For the data below, give again exactly the lines from the one containing "-- ==== Sys2Proof/Tests/Slice0.lean" through the one containing "theorem test_wf_wr_block : (Instr.wr", both ends included, and no others.

*** Block opens ***

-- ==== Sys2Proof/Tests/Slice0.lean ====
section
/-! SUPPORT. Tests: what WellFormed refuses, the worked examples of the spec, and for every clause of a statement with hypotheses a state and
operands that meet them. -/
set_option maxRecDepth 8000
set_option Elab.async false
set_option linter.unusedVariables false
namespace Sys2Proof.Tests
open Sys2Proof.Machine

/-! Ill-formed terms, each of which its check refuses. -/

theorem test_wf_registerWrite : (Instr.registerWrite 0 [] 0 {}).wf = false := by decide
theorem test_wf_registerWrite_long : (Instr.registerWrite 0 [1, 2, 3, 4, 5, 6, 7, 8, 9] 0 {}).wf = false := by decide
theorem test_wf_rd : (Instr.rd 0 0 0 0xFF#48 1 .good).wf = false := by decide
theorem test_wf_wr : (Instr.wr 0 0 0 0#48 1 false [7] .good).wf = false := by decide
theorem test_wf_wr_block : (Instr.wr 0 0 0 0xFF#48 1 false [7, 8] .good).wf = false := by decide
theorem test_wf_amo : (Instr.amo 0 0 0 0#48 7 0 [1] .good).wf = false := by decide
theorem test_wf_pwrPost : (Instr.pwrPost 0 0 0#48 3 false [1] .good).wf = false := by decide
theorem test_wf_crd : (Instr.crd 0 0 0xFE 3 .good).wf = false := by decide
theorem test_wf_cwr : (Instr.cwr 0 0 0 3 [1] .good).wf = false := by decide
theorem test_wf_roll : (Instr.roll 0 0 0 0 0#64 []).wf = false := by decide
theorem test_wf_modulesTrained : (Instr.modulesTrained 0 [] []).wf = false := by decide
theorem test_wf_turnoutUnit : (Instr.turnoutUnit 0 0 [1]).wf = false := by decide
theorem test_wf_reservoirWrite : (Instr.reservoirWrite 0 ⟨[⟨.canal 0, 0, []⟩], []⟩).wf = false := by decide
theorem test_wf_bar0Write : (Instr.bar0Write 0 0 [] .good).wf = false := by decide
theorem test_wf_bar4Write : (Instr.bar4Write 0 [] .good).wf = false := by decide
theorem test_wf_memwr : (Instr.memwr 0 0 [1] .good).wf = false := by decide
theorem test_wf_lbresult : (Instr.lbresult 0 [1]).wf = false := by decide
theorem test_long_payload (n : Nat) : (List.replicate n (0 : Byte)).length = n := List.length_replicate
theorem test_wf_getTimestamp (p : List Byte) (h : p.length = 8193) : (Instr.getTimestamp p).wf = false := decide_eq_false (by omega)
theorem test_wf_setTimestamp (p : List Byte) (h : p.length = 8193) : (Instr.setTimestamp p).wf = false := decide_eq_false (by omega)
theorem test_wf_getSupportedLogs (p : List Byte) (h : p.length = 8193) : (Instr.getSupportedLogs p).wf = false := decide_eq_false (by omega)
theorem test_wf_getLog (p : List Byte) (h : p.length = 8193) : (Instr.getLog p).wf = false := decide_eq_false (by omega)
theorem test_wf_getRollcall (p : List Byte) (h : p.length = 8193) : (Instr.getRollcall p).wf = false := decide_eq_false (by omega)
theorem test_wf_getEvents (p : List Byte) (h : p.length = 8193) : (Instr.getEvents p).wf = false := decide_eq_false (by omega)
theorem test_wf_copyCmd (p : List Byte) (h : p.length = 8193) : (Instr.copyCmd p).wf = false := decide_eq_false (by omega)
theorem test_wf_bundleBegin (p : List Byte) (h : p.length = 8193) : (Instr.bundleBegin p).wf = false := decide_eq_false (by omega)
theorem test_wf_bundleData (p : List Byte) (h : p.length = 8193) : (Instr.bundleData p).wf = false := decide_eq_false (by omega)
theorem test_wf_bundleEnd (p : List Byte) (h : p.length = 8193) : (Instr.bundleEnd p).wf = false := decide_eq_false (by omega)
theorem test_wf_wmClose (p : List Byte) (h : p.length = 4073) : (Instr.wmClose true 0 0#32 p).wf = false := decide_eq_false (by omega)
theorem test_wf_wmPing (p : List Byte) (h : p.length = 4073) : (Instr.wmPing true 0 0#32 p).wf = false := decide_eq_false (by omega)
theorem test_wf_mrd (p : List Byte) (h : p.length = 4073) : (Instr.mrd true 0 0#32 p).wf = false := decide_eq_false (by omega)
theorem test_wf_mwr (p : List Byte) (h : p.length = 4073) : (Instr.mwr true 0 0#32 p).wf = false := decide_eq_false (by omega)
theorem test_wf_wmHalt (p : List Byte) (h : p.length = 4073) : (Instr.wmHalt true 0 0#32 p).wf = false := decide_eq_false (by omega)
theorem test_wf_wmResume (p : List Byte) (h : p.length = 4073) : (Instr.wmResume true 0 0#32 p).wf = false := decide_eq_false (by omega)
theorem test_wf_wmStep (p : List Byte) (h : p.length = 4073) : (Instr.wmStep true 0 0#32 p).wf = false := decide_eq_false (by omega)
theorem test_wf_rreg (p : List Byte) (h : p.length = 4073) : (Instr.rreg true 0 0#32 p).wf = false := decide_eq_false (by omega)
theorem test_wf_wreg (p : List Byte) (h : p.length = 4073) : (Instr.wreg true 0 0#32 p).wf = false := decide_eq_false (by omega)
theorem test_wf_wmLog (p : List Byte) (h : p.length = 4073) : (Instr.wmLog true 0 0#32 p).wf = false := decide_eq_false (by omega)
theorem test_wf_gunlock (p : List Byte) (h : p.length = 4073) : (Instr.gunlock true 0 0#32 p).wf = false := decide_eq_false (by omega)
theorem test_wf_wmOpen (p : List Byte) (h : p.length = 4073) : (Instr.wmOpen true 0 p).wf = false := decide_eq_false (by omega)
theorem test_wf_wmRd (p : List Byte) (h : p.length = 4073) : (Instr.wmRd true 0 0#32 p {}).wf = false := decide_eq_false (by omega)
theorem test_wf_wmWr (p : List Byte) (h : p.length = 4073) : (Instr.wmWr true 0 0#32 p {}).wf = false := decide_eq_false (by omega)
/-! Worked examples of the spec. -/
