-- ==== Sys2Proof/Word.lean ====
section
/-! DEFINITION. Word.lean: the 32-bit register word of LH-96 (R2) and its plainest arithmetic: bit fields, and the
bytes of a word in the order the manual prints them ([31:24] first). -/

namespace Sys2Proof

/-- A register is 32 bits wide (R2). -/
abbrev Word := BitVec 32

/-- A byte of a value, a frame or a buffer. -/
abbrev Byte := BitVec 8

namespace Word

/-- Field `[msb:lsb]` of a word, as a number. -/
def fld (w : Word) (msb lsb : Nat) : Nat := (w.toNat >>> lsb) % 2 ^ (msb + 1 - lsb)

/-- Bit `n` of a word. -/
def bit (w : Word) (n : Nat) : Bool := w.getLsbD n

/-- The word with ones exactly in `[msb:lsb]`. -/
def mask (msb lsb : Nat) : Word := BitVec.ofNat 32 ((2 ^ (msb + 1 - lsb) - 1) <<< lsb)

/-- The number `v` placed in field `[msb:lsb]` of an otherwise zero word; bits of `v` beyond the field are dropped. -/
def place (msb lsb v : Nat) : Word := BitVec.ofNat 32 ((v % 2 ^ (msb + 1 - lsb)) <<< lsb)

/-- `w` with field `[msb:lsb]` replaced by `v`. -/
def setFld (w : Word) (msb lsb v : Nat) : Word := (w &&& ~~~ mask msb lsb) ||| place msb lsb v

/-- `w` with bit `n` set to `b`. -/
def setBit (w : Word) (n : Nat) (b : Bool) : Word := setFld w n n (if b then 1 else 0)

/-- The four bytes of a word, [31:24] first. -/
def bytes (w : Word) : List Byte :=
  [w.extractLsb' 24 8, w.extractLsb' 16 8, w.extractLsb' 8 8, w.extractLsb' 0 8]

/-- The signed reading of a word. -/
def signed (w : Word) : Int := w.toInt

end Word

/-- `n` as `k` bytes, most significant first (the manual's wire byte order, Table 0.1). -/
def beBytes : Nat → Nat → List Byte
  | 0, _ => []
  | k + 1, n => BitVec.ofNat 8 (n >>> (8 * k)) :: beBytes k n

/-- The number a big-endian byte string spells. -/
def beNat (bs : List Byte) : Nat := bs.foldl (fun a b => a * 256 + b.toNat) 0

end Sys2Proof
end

*** Block closes ***
*** Block opens ***

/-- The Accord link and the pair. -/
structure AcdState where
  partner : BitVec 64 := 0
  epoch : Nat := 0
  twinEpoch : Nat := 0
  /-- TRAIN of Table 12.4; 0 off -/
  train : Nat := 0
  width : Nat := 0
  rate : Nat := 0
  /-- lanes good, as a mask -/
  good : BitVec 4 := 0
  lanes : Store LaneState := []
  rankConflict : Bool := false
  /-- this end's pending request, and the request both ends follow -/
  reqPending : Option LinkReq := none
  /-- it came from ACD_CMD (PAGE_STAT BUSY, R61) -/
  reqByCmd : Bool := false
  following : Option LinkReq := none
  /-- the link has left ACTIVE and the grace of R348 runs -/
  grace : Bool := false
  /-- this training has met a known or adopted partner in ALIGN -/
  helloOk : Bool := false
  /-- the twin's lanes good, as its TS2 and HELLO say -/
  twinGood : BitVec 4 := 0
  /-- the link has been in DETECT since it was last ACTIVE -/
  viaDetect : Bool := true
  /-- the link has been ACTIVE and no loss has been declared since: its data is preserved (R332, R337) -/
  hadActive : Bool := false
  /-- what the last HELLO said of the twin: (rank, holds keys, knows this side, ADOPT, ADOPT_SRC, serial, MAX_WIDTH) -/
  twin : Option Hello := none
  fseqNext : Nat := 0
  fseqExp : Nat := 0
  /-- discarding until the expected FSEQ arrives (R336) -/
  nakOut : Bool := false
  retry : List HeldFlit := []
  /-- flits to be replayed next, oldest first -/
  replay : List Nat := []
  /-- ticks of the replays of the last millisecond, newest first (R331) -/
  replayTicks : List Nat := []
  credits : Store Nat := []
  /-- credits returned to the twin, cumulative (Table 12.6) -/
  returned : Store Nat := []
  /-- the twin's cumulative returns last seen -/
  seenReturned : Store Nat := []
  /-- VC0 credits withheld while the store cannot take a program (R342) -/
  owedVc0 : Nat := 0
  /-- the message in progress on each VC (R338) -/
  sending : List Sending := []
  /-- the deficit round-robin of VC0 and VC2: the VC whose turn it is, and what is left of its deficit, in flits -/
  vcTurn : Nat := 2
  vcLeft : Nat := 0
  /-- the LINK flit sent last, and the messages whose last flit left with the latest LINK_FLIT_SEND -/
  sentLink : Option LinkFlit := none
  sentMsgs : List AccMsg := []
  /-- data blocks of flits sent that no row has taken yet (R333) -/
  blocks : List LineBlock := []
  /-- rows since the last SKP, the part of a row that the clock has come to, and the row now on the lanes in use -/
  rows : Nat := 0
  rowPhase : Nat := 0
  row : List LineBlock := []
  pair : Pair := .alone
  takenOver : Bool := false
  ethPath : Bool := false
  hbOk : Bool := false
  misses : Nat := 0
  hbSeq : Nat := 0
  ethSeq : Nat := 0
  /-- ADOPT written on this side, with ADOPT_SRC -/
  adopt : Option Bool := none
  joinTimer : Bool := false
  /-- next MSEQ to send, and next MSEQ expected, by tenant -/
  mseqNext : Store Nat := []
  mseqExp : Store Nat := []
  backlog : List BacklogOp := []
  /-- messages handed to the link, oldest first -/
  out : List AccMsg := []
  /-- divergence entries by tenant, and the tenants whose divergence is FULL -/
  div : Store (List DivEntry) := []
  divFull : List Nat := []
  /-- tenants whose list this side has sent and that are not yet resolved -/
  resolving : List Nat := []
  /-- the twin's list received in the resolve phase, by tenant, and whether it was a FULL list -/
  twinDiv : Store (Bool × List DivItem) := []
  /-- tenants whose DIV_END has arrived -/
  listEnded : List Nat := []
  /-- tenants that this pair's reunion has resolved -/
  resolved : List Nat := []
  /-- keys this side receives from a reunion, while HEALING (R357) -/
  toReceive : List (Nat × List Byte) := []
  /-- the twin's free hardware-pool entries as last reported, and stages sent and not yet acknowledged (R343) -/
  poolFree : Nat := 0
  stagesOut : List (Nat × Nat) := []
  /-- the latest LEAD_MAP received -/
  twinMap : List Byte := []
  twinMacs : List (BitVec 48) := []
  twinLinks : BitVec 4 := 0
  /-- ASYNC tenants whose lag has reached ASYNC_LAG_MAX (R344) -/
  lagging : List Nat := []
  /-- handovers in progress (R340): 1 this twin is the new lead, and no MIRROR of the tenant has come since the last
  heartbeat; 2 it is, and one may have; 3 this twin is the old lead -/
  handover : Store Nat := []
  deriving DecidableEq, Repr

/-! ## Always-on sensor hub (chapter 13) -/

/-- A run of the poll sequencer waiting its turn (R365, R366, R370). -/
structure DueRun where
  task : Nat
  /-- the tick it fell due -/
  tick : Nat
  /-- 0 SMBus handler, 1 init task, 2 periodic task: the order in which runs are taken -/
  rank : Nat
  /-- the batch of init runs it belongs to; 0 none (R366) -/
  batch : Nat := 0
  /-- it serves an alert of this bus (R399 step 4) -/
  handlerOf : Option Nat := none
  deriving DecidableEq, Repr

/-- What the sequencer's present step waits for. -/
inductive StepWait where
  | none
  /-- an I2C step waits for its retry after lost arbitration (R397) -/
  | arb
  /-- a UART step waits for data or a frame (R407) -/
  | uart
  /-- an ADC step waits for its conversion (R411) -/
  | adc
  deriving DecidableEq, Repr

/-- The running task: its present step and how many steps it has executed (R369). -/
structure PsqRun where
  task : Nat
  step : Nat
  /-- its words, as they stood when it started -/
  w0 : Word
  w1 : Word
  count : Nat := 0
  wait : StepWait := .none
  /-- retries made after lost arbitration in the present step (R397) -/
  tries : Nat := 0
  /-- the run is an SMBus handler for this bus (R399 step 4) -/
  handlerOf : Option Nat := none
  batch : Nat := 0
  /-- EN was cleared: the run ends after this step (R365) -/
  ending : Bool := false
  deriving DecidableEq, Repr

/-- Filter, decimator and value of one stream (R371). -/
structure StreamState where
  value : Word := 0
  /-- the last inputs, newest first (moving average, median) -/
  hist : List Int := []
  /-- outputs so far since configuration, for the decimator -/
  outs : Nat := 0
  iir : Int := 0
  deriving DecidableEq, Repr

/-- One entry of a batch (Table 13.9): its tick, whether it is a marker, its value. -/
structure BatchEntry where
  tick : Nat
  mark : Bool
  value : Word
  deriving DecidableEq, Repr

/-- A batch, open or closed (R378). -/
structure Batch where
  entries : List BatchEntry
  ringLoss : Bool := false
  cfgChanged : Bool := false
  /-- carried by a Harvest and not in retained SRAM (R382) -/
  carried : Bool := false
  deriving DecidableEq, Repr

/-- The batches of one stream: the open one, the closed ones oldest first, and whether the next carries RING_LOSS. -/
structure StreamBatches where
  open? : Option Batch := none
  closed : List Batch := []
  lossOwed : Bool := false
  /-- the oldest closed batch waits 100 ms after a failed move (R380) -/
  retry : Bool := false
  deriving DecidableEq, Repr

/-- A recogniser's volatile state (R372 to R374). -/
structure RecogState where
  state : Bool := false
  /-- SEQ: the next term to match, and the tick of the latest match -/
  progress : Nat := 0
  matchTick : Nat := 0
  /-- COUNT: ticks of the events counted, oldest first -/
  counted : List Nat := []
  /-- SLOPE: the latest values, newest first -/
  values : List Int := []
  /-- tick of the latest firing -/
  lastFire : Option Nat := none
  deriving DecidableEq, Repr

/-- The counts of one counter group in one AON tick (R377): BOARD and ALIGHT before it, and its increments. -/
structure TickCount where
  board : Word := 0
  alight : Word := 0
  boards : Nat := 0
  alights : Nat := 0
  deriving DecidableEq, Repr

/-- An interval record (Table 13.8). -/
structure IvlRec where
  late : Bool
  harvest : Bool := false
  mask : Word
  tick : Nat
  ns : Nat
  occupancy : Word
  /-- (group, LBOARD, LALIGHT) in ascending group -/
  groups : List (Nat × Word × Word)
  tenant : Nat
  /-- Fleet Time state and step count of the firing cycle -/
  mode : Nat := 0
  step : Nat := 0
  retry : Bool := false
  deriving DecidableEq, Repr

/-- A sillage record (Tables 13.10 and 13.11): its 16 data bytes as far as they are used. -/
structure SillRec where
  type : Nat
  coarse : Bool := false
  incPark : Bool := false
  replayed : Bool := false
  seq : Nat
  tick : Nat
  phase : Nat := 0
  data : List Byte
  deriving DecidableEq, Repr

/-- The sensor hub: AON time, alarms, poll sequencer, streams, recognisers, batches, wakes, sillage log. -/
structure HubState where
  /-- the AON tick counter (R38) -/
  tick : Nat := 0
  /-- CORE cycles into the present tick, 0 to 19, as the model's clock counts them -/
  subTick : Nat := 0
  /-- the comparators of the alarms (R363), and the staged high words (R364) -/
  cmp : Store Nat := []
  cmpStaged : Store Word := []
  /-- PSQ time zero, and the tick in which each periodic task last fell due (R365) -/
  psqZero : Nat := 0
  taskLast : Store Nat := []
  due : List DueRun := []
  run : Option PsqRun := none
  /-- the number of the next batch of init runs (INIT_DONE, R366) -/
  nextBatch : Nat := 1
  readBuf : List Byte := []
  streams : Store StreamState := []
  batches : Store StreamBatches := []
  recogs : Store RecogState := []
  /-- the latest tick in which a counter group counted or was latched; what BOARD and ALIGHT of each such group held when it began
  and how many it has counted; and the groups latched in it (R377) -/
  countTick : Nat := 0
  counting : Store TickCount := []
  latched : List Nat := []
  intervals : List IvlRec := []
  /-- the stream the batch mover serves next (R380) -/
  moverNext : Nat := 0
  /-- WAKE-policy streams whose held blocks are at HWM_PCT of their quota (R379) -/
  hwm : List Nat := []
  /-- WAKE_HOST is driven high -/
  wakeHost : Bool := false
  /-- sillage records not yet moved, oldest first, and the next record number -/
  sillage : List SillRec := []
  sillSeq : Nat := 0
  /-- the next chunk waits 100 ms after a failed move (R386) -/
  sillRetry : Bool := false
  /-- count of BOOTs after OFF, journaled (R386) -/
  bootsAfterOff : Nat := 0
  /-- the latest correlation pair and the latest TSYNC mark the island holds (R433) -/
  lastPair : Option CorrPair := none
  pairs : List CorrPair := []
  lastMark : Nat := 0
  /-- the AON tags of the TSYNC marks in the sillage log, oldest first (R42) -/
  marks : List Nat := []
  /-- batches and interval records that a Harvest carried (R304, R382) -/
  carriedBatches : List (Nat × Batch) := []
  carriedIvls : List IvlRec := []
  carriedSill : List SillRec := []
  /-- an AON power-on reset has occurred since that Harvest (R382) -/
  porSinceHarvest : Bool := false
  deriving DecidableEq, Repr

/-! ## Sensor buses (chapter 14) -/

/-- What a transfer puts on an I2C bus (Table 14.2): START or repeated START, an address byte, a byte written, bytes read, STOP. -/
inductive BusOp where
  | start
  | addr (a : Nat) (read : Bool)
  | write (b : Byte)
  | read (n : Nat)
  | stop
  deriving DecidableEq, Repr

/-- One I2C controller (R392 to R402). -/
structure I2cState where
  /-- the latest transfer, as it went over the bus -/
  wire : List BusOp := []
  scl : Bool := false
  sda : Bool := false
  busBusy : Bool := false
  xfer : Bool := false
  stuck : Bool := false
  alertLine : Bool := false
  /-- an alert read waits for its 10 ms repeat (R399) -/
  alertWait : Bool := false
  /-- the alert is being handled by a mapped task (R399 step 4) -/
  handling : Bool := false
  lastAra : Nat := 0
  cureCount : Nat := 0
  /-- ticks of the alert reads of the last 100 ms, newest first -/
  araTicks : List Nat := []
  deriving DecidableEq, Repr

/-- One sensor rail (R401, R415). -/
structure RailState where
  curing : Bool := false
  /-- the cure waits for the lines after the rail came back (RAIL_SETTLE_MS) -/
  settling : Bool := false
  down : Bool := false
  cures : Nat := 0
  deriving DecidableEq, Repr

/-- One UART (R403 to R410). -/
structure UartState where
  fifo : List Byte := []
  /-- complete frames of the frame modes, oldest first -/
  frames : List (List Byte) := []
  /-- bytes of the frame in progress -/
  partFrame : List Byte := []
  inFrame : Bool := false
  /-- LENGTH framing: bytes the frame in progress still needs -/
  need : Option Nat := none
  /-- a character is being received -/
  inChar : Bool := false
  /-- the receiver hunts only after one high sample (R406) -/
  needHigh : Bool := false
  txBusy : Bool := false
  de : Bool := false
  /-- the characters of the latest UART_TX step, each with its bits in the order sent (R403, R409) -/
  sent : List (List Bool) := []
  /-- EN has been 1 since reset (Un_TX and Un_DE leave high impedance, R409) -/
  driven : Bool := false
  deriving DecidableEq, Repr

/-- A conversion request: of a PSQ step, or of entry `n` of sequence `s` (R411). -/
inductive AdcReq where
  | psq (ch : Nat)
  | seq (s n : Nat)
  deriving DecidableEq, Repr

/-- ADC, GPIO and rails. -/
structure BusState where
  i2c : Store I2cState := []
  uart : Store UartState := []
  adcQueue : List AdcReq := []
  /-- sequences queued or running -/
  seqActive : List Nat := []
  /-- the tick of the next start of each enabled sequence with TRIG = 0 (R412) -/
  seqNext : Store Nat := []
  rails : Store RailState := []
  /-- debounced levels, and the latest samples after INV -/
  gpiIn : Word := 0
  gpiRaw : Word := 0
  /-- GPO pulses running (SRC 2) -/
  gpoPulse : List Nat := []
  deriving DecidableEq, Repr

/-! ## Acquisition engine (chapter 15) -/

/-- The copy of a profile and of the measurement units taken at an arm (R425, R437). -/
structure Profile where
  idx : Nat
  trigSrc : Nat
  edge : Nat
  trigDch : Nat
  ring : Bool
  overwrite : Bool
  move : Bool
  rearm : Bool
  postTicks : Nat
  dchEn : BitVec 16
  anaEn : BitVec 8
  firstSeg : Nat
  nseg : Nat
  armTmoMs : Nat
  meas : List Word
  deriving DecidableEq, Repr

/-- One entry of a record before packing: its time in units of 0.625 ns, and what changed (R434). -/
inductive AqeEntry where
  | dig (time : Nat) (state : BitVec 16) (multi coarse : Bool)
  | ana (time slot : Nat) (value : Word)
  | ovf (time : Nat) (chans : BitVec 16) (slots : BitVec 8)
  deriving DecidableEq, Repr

*** Block closes ***
*** Block opens ***

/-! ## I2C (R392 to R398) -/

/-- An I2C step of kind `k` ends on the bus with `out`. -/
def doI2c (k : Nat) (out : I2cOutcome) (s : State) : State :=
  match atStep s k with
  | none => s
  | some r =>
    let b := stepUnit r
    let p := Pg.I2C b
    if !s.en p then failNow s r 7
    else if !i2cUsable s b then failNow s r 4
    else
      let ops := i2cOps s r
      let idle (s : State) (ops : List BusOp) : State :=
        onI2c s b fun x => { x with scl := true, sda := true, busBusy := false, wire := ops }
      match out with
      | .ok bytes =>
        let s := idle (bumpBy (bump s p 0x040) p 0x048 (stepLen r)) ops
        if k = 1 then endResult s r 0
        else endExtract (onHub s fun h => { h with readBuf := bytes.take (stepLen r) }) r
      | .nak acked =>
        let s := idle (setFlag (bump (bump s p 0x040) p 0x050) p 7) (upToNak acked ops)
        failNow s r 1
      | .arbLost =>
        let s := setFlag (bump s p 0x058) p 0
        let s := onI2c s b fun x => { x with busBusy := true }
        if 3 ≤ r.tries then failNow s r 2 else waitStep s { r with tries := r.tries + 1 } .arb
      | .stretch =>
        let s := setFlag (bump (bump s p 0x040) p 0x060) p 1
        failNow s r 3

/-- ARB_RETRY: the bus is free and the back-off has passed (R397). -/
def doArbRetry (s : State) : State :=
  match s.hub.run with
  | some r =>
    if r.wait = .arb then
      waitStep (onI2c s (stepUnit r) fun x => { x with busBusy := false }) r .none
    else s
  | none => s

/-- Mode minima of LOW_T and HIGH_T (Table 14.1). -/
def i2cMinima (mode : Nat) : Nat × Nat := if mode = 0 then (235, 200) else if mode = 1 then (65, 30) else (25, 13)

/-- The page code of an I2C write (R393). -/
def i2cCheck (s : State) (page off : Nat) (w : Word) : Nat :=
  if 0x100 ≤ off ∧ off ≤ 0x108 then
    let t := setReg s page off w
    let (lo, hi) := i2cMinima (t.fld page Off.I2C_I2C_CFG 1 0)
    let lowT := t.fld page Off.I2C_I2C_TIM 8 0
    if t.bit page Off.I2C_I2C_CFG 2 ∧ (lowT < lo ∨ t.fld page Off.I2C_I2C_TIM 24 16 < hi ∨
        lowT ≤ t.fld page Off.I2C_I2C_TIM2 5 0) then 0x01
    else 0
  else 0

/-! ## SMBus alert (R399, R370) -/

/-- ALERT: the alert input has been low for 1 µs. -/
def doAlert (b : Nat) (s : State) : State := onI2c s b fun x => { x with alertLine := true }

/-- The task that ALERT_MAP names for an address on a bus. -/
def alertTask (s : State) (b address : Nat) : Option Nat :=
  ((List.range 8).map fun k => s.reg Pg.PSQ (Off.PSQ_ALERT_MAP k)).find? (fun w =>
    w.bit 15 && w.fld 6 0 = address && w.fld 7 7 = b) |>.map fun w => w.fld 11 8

*** Block closes ***

RESPONSE AREA –
-- ==== Sys2Proof/Tests/Slice0.lean ====
section
/-! SUPPORT. Tests: what WellFormed refuses, the worked examples of the spec, and for every clause of a statement with hypotheses a state and
operands that meet them. -/
set_option maxRecDepth 8000
set_option Elab.async false
set_option linter.unusedVariables false
namespace Sys2Proof.Tests
open Sys2Proof.Machine

/-! Ill-formed terms, each of which its check refuses. -/

theorem test_wf_registerWrite : (Instr.registerWrite 0 [] 0 {}).wf = false := by decide
theorem test_wf_registerWrite_long : (Instr.registerWrite 0 [1, 2, 3, 4, 5, 6, 7, 8, 9] 0 {}).wf = false := by decide
theorem test_wf_rd : (Instr.rd 0 0 0 0xFF#48 1 .good).wf = false := by decide
theorem test_wf_wr : (Instr.wr 0 0 0 0#48 1 false [7] .good).wf = false := by decide
theorem test_wf_wr_block : (Instr.wr 0 0 0 0xFF#48 1 false [7, 8] .good).wf = false := by decide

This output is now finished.